Mientras tanto, afuera los verdaderos criminales, coludidos con las clases políticas, no sólo continúan extorsionando, secuestrando, asesinando y desmembrando, sino que ahora también asesinan o amenazan a alcaldes. Con ello, Morelos –si los acontecimientos no quedan borrados por el más reciente show mediático, la captura del Chapo– se ha convertido, después de Michoacán, Veracruz y Guerrero, en la nueva punta del iceberg de la realidad criminal del país, cuyo enfermo cuerpo, sumergido bajo la simulación, la mentira y la disputa por el poder, está hecho de redes criminales y políticas.

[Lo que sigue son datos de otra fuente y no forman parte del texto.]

-- ==== Sys2Proof/Machine/Digest.lean ====
section
/-!
DEFINITION. The meanings of the Digest Engine commands INIT, PROCESS, FINISH and ONESHOT (40_digest_engine.md).
-/
namespace Sys2Proof.Machine

/-- INIT, accepted in every phase (R110). -/
def execInit (s : State) : Host.Outcome State Fault Refusal :=
  .next (respond (.ok []) (freshDigest s))

/-- PROCESS (R111): `InvalidState` unless the phase is ACTIVE, whatever the payload (60_exceptions.md R201). -/
def execProcess (p : ByteString) (s : State) : Host.Outcome State Fault Refusal :=
  match phaseOf s with
  | .active => .next (respond (.ok []) (absorb p s))
  | .empty | .final => .next (raiseErr .invalidState s)

/-- FINISH: in ACTIVE it pads and finalises (R115), in FINAL it reads the digest again (R121), in EMPTY it raises `InvalidState`
(60_exceptions.md R201). -/
def execFinish (s : State) : Host.Outcome State Fault Refusal :=
  match phaseOf s with
  | .active => .next (respond (.ok (serialize (finishDigest s).acc)) (finishDigest s))
  | .final => .next (respond (.ok (serialize s.acc)) s)
  | .empty => .next (raiseErr .invalidState s)

/-- ONESHOT: the digest of the payload, computed on a private state; the engine's own state is as before (R122). -/
def execOneshot (p : ByteString) (s : State) : Host.Outcome State Fault Refusal :=
  .next (respond (.ok (md5 p)) s)

end Sys2Proof.Machine
end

Son ellas las que asesinaron a Gisela; son ellas las que han destrozado a cientos de miles de ciudadanos en todo el país, y desgarrado su vida social y política.
Mientras no se ataque la enfermedad; mientras las partidocracias y los gobiernos continúen consintiendo en la impunidad a quienes usan al Estado para auspiciar el crimen; mientras las fiscalías no pasen a manos de los ciudadanos y dejen de pertenecerle al poder político, y mientras se siga atacando el síntoma con más violencia, el infernal deterioro del país será cada vez mayor.
México –es lo que muestra Morelos– necesita un nuevo pacto social, necesita una cirugía mayor, necesita golpear la estructura profunda del iceberg.
Además opino que hay que respetar los Acuerdos de San Andrés; detener la guerra; liberar a José Manuel Mireles, a sus autodefensas, a Nestora Salgado y a todos los presos políticos; hacer justicia a las víctimas de la violencia; juzgar a gobernadores y funcionarios criminales; boicotear las elecciones, y devolverle su programa a Carmen Aristegui.